───── Records for this task

-- ==== Sys2Proof/Machine/Ops.lean ====
section
/-! DEFINITION. The named operations of groups and slots: register reads and the posting and landing of results
(R16-R19, R31-R33), work identifiers (R23, R24), error records (R116, R289), the end of a work-group by a cause of
delivery Q, the rollback of a try region (R158), raising a cause and taking the trap (R102-R111), the returns from it
(R114), and the slots' pop, merge and resume (R14, R15, R97). -/

namespace Sys2Proof.Machine

/-! ## Lanes and masks -/

/-- Lanes of a mask, in ascending order. -/
def lanesOf (m : Mask) : List Nat := (List.range 96).filter fun i => m.getLsbD i

/-- The mask of a list of lanes. -/
def maskOf (ls : List Nat) : Mask := ls.foldl (fun m i => m ||| (1#96 <<< i)) 0

/-- Member `k` of a mask (R10). -/
def member (m : Mask) (k : Nat) : Word := BitVec.ofNat 32 (m.toNat / 2 ^ (32 * k))

/-- The mask with member `k` replaced. -/
def setMember (m : Mask) (k : Nat) (w : Word) : Mask :=
  let at_ (i : Nat) : Word := if i = k then w else member m i
  (at_ 2 ++ at_ 1 ++ at_ 0 : BitVec 96)

/-- A value for each of the 96 lanes. -/
def perLane (f : Nat → Word) : List Word := (List.range 96).map f

/-- `new` on the lanes of `m`, `old` elsewhere. -/
def mergeLanes (m : Mask) (old new : List Word) : List Word :=
  perLane fun i => if m.getLsbD i then new.getD i 0 else old.getD i 0

/-! ## Register reads (R16-R18, R34): landed values -/

def Group.v (g : Group) (n lane : Nat) : Word := (tgetD g.regs.v n []).getD lane 0

/-- A vector pair in a lane. -/
def Group.vp (g : Group) (n lane : Nat) : Dword := (g.v (n + 1) lane ++ g.v n lane : BitVec 64)

/-- Scalars that a slot has written since the group's last marked bundle completed its wait. -/
def Group.wrote (g : Group) (b : Bool) : List Nat := if b then g.wroteB else g.wroteA

/-- The slot's newest outstanding write of a scalar that the other slot has written as well: neither slot's writes have landed in an
order that the program fixed (R19). What the words of the bundle in execution have posted does not count (R30). -/
def Group.ownWrite (g : Group) (b : Bool) (n : Nat) : Option Result :=
  if (g.wrote (!b)).contains n then
    (g.out.take (g.out.length - g.hid)).reverse.find? fun r => r.slotB == b && r.reg == .s n
  else none

/-- A slot's q14 as its words read it (R18, R30). -/
def Slot.q14 (y : Slot) : Mask := y.repBank.getD y.bank

/-- A scalar as the slot reads it: s56-s58 are its bank (R18). The value is the landed one, but never one older than the slot's own last
write where the other slot writes the register too (R19). -/
def Group.s (g : Group) (b : Bool) (n : Nat) : Word :=
  if 56 ≤ n ∧ n ≤ 58 then member (g.slot b).q14 (n - 56)
  else match g.ownWrite b n with
    | some r => if r.src = 0 then r.vals.getD 0 0 else tgetD g.regs.s n 0
    | none => tgetD g.regs.s n 0

/-- A read of the scalar by the slot must wait: its own last write, which the read may not pass, has no value yet (R19). -/
def Group.unsettled (g : Group) (b : Bool) (n : Nat) : Bool := (g.ownWrite b n).any fun r => r.src != 0

def Group.sp (g : Group) (b : Bool) (n : Nat) : Dword := (g.s b (n + 1) ++ g.s b n : BitVec 64)

/-- The constant of an sc field of 64 or above (R34). -/
def constOf (n : Nat) : Int := (n : Int) - 96

/-- Scalar or constant (R34). -/
def Group.sc (g : Group) (b : Bool) (n : Nat) : Word := if n < 64 then g.s b n else BitVec.ofInt 32 (constOf n)

/-- Scalar or constant in a pair position (R34). -/
def Group.scp (g : Group) (b : Bool) (n : Nat) : Dword := if n < 64 then g.sp b n else BitVec.ofInt 64 (constOf n)

/-- A lane-mask triple (R17). -/
def Group.q (g : Group) (b : Bool) (k : Nat) : Mask :=
  (g.s b (4 * k + 2) ++ g.s b (4 * k + 1) ++ g.s b (4 * k) : BitVec 96)

/-! ## Results (R31) -/

/-- The register that a scalar number names for a result. -/
def sreg (n : Nat) : Reg := if 56 ≤ n ∧ n ≤ 58 then .act (n - 56) else .s n

/-- Saves the old value of a vector register that a try region writes for the first time (R143). -/
def TryRegion.keep (r : TryRegion) (old : Group) (n : Nat) : TryRegion :=
  match tget r.shadow n with
  | some _ => r
  | none => { r with shadow := tset r.shadow n (tgetD old.regs.v n []) }

/-- Adds an outstanding result; one of no lane writes nothing and is never outstanding (R18, R74). -/
def Group.post (g : Group) (x : Result) : Group :=
  if x.mask == 0 then g else
  match x.reg with
  | .v n => { g with out := g.out ++ [x], tryR := g.tryR.map fun r => r.keep g n }
  | .s n =>
    let add (l : List Nat) : List Nat := if l.contains n then l else n :: l
    { g with out := g.out ++ [x], wroteA := if x.slotB then g.wroteA else add g.wroteA
             wroteB := if x.slotB then add g.wroteB else g.wroteB }
  | _ => { g with out := g.out ++ [x] }

/-- Changes the group of a cursor. -/
def State.modGrp (s : State) (g : Nat) (f : Group → Group) : State := s.setGrp g (f (s.grp g))

def State.postR (s : State) (g : Nat) (x : Result) : State := s.modGrp g fun y => y.post x

/-- A vector result on the cursor's lanes. -/
def State.postV (s : State) (c : Cursor) (n : Nat) (vals : List Word) : State :=
  s.postR c.grp { slotB := c.slotB, reg := .v n, mask := c.lanes, vals := vals, how := .set, src := 0 }

/-- A vector pair result. -/
def State.postVP (s : State) (c : Cursor) (n : Nat) (f : Nat → Dword) : State :=
  (s.postV c n (perLane fun i => (f i).setWidth 32)).postV c (n + 1) (perLane fun i => ((f i) >>> 32).setWidth 32)

/-- A scalar result. -/
def State.postS (s : State) (c : Cursor) (n : Nat) (w : Word) : State :=
  s.postR c.grp { slotB := c.slotB, reg := sreg n, mask := 1, vals := [w], how := .set, src := 0 }

def State.postSP (s : State) (c : Cursor) (n : Nat) (d : Dword) : State :=
  (s.postS c n (d.setWidth 32)).postS c (n + 1) ((d >>> 32).setWidth 32)

/-- A triple result. -/
def State.postQ (s : State) (c : Cursor) (k : Nat) (m : Mask) : State :=
  ((s.postS c (4 * k) (member m 0)).postS c (4 * k + 1) (member m 1)).postS c (4 * k + 2) (member m 2)

/-- A result whose value an access or a wait will supply. -/
def State.postWait (s : State) (c : Cursor) (r : Reg) (mask : Mask) (src : Nat) : State :=
  s.postR c.grp { slotB := c.slotB, reg := r, mask := mask, vals := [], how := .set, src := src }

/-- One landing of a word into a register of the group. -/
def land1 (how : Landing) (old new : Word) : Word :=
  match how with
  | .set => new
  | .or => old ||| new
  | .and => old &&& new
  | .add => old + new
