-- ==== Sys2Proof/Machine/Special.lean ====
section
/-! DEFINITION. The special functions (R67, R90) and the transformed mean (R68-R73). Irrational values are bracketed
in fixed point of 256 or 512 fraction bits; which of two allowed values a chip returns is a free value of Config. -/

namespace Sys2Proof.Fp

/-! ## Fixed-point series -/

/-- ln 2, times 2^256, rounded down. -/
def ln2Fix : Nat :=
  0xb17217f7d1cf79abc9e3b39803f2f6af40f343267298b62d8a0d175b8baafa2b

/-- 2 pi, times 2^512, rounded down. -/
def twoPiFix : Nat :=
  0x6487ed5110b4611a62633145c06e0e68948127044533e63a0105df531d89cd9128a5043cc71a026ef7ca8cd9e69d218d98158536f92f8a1ba7f09ab6b6a8e122e

/-- Sum of y^n / n! from the term `t` on, in fixed point of `b` fraction bits: `n` is the next divisor. -/
def expSeries (b y : Nat) : Nat → Nat → Nat → Nat
  | 0, _, t => t
  | k + 1, n, t => t + expSeries b y k (n + 1) (t * y / 2 ^ b / n)

/-- 2^f times 2^256 for f = `x` / 2^256 in [0, 1), rounded down. -/
def exp2Fix (x : Nat) : Nat :=
  expSeries 256 (x * ln2Fix / 2 ^ 256) 72 1 (2 ^ 256)

/-- Bits of log2 of m = `x` / 2^256 in [1, 2): 200 of them, by repeated squaring. -/
def log2Bits (acc : Nat) : Nat → Nat → Nat
  | 0, _ => acc
  | k + 1, x =>
    let y := x * x / 2 ^ 256
    if 2 ^ 257 ≤ y then log2Bits (2 * acc + 1) k (y / 2) else log2Bits (2 * acc) k y

/-- Alternating series of sine (start n = 1, term x) or cosine (start n = 0, term 1) in 512 fraction bits, with the
sign of the next term. -/
def trigSeries (x2 : Nat) : Nat → Nat → Int → Nat → Int
  | 0, _, _, _ => 0
  | k + 1, n, sg, t => sg * t + trigSeries x2 k (n + 2) (-sg) (t * x2 / 2 ^ 512 / ((n + 1) * (n + 2)))

/-! ## Brackets -/

/-- The FP32 magnitudes next below and next above an inexact exact value: codes without sign. (DESIGN CHOICE, log 2) -/
def bracket (x : Exact) : Nat × Nat :=
  let c := (fp32.round .rz false { x with neg := false }).1
  (c, c + 1)

/-- The order of FP32 inputs as a natural number, for the cuts of Config. -/
def inputOrder (w : Word) : Nat := (orderKey w + 0x80000001).toNat

/-- Flags of a chosen inexact result: NX, OF past the largest finite value, UF when the result is tiny (R57, R58). -/
def pickFlags (mag : Nat) : Word :=
  if mag = 0x7F800000 then fOF ||| fNX
  else if mag < 0x00800000 then fUF ||| fNX else fNX

/-- A chosen inexact result with its flags, flushed under FTZ (R57). -/
def picked (ftz neg : Bool) (mag : Nat) : Word × Word :=
  let sg := fp32.signBit neg
  if ftz && mag < 0x00800000 then (BitVec.ofNat 32 sg, fUF ||| fNX)
  else (BitVec.ofNat 32 (sg + mag), pickFlags mag)

/-- The exact result, when it is representable; under FTZ a subnormal one is flushed. -/
def exactly (ftz : Bool) (x : Exact) : Word × Word :=
  let r := fp32.round .rne ftz x
  (BitVec.ofNat 32 r.1, r.2)
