/-- One step of SKMERGE (R258): the checks before the first row, the read of a source row, its addition to the destination, the end. The
parameters are compared before the first row only: a SKFOLD, a SKCLR or a new SKDEF of either region between two rows is a step of its own,
after which the rows go on with the parameters as they then stand. (DEDUCED, log 41; DESIGN CHOICE, log 107) -/
def State.skMerge (s : State) (r : Req) (base va row : Nat) (src : Option (List (Nat × Nat))) (sat : Bool) : Outcome :=
  let image := !isBase va
  match tget (s.ctx r.ctx).regions base with
  | none => .done s (skFault Code.SKADDR base)
  | some d =>
    if va = base then .done s (skFault Code.SKADDR va)
    else
      match (if image then (s.rowCause r.ctx va 64 .read true).1 else none), s.mergeSrc r.ctx va with
      | some c, _ => .done (s.readEcc (s.granules r.ctx va 64)) (.stopped c.1 c.2 row sat)
      | none, none => .done s (.stopped Code.SKADDR va row sat)
      | none, some m =>
        if row = 0 ∧ src = none ∧ sameParams m.desc d.desc = false then .done s (skFault Code.SKPAR va)
        else
          let rb := d.rowBytes row
          match src with
          | none =>
            if d.nrows ≤ row then
              let q := { d with
                nw := clampI64 (d.nw + m.nw), sat := d.sat || m.sat, under := d.under || m.under
                clamp := d.clamp || m.clamp, merges := min (d.merges + 1) 65535 }
              let s := s.setRegion r.ctx base q
              .done s (if cfgSatt d.cfg.toNat && sat then .faults [(96, Code.SKSAT, base)] [(96, [])] else .ack)
            else
              let a := (if image then va + 64 else va) + rb.1
              match s.rowCause r.ctx a rb.2 .read image with
              | (some c, gs) => .done (s.readEcc gs) (.stopped c.1 c.2 row sat)
              | (none, _) => .more (if image then s.touchRead r.ctx a rb.2 else s)
                { r with body := .sk .merge base va row (some (s.sourceRow r.ctx va d row)) sat }
          | some xs =>
            if (granuleAddrs (base + rb.1) rb.2).any fun a => s.frz r.ctx a then .frozen
            else
              match s.rowCause r.ctx (base + rb.1) rb.2 .write false with
              | (some c, gs) => .done (s.readEcc gs) (.stopped c.1 c.2 row sat)
              | (none, _) =>
                let q := { d with sat := false }.addRow xs
                .more (s.setRegion r.ctx base { q with sat := q.sat || d.sat })
                  { r with body := .sk .merge base va (row + 1) none (sat || q.sat && !d.sat) }

/-- The image of a region (R262). -/
def Region.image (q : Region) : List Byte :=
  q.desc ++ leBytes 4 q.status.toNat ++ leBytes 4 0 ++ leBytes 8 (BitVec.ofInt 64 q.nw).toNat ++ q.bytes

/-- One step of SKSNAP (R262): the read of the whole region, then the write of one line of the image after another, each performed at its
LLC home. -/
def State.skSnap (s : State) (r : Req) (base arg row : Nat) (src : Option (List (Nat × Nat))) : Outcome :=
  match src with
  | some xs =>
    let bs : List Byte := xs.map fun x => BitVec.ofNat 8 x.2
    let va := arg + 64 * row
    let here := bs.take 64
    let rest := xs.drop 64
    match s.writeGlobal r (va / 128) (lineMask (va % 128) here.length) (placed (va % 128) here) (some r.grp) with
    | .done s .ack =>
      if rest.isEmpty then .done s .ack else .more s { r with body := .sk .snap base arg (row + 1) (some rest) false }
    | .done s (.faults bad _) => .done s (.faults (bad.map fun b => (b.1, b.2.1, va)) [])
    | o => o
  | none =>
    match tget (s.ctx r.ctx).regions base with
    | none => .done s (skFault Code.SKADDR base)
    | some q =>
      let bs := q.image
      let laps (w : Nat × Region) : Bool := decide (arg < w.1 + 34359738368) && decide (w.1 < arg + bs.length)
      if (s.ctx r.ctx).regions.any laps then .done s (skFault Code.SKADDR arg)
      else
        match s.pagesCause r.ctx (pagesOf arg bs.length) .write false, s.rowCause r.ctx base q.size .read false with
        | some c, _ => .done s (skFault c.1 c.2)
        | none, (some c, gs) => .done (s.readEcc gs) (skFault c.1 c.2)
        | none, (none, _) => .more s { r with body := .sk .snap base arg 0 (some (bs.map fun b => (0, b.toNat))) false }

/-- A word of major 0x1C at its region's home. The counters that SKDEF and SKCLR set to zero live at the home: no granule of the storage is
written, and a poisoned one stays poisoned (R256, R260). Every word but SKSTAT and SKQV waits on a frozen page of what it writes until the
page thaws. (DESIGN CHOICE, log 108; DESIGN CHOICE, log 34) -/
def State.skHome (s : State) (r : Req) (op : SkOp) (base arg row : Nat) (src : Option (List (Nat × Nat))) (sat : Bool) :
    Outcome :=
  match op with
  | .skdef =>
    let q := regionOf (leBytes 64 arg)
    if (tget (s.ctx r.ctx).regions base).isSome ∨ 256 ≤ (s.ctx r.ctx).regions.length ∨
        64 ≤ s.descriptorsAt (sliceOf base) then .done s (skFault Code.SKADDR base)
    else
      match s.pagesCause r.ctx (pagesOf base q.size) .write true with
      | some c => .done s (skFault c.1 c.2)
      | none => .done ((s.dropStorage r.ctx base q.size).setRegion r.ctx base q) .ack
  | .merge => s.skMerge r base arg row src sat
  | .snap => s.skSnap r base arg row src
  | _ =>
    match tget (s.ctx r.ctx).regions base with
    | none => .done s (skFault Code.SKADDR base)
    | some q =>
      let held := (pagesOf base q.size).any fun a => s.frz r.ctx a
      match op with
      | .undef =>
        if held then .frozen
        else
          let c := s.ctx r.ctx
          let s := (s.dropStorage r.ctx base q.size).putBelow r.ctx base q.bytes
          .done (s.setCtx r.ctx { c with regions := tdel c.regions base }) .ack
      | .fold =>
        if q.canFold arg = false then .done s (skFault Code.SKTYPE base)
        else if held then .frozen
        else
          match s.rowCause r.ctx base q.size .write false with
          | (some c, gs) => .done (s.readEcc gs) (skFault c.1 c.2)
          | (none, _) =>
            let f := (List.range arg).foldl (fun x _ => Region.fold1 x) { q with sat := false }
            let t := { f with sat := f.sat || q.sat, folds := (q.folds + arg) % 256 }
            let s := s.setRegion r.ctx base t
            let s := (s.dropStorage r.ctx (base + t.size) (q.size - t.size)).putBelow r.ctx (base + t.size)
              (List.replicate (q.size - t.size) 0)
            .done s (if cfgSatt q.cfg.toNat && f.sat && !q.sat then .faults [(96, Code.SKSAT, base)] [(96, [])] else .ack)
      | .clr =>
        if held then .frozen
        else
          .done (s.setRegion r.ctx base
            { q with counters := [], nw := 0, sat := false, under := false, clamp := false, merges := 0, folds := 0 }) .ack
      | _ => .done s .ack

/-! ## HOME_PERFORM -/

/-- Read-set lines of a group's region (R145). -/
def State.readSet (s : State) (g : Nat) : Nat :=
  (s.watches.filter fun w => w.grp == g && w.what == WatchFor.region).length

/-- A try region's probe at a home (R145, R147, R149). -/
def State.probeHome (s : State) (r : Req) (p : Piece) (rd wr : Bool) : Outcome :=
  match r.bank? with
  | some core =>
    if s.bankOk r core p then
      .done (s.watchFor r p) (if rd then .data p (s.spadBytes core (p.addr % 262144) p.len) else .ack)
    else .done s (r.refuse Code.CSPBND)
  | none =>
    match (if wr then s.translate r.ctx p.addr .write else .ok 0) with
    | .error c => .done s (r.refuse c)
    | .ok e =>
      if wr && leafFrz e then .frozen
      else if rd then
        let x := s.readGlobal r p false
        .done x.1 x.2
      else .done s .ack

──────────

**Action item:**
What do the lines above say from the one containing "(g.s b (4 * k" down to the one containing "some _ => r"? Return them exactly, both end lines included, and only them.

**Result of the exercise:**
  (g.s b (4 * k + 2) ++ g.s b (4 * k + 1) ++ g.s b (4 * k) : BitVec 96)

/-! ## Results (R31) -/

/-- The register that a scalar number names for a result. -/
def sreg (n : Nat) : Reg := if 56 ≤ n ∧ n ≤ 58 then .act (n - 56) else .s n

/-- Saves the old value of a vector register that a try region writes for the first time (R143). -/
def TryRegion.keep (r : TryRegion) (old : Group) (n : Nat) : TryRegion :=
  match tget r.shadow n with
  | some _ => r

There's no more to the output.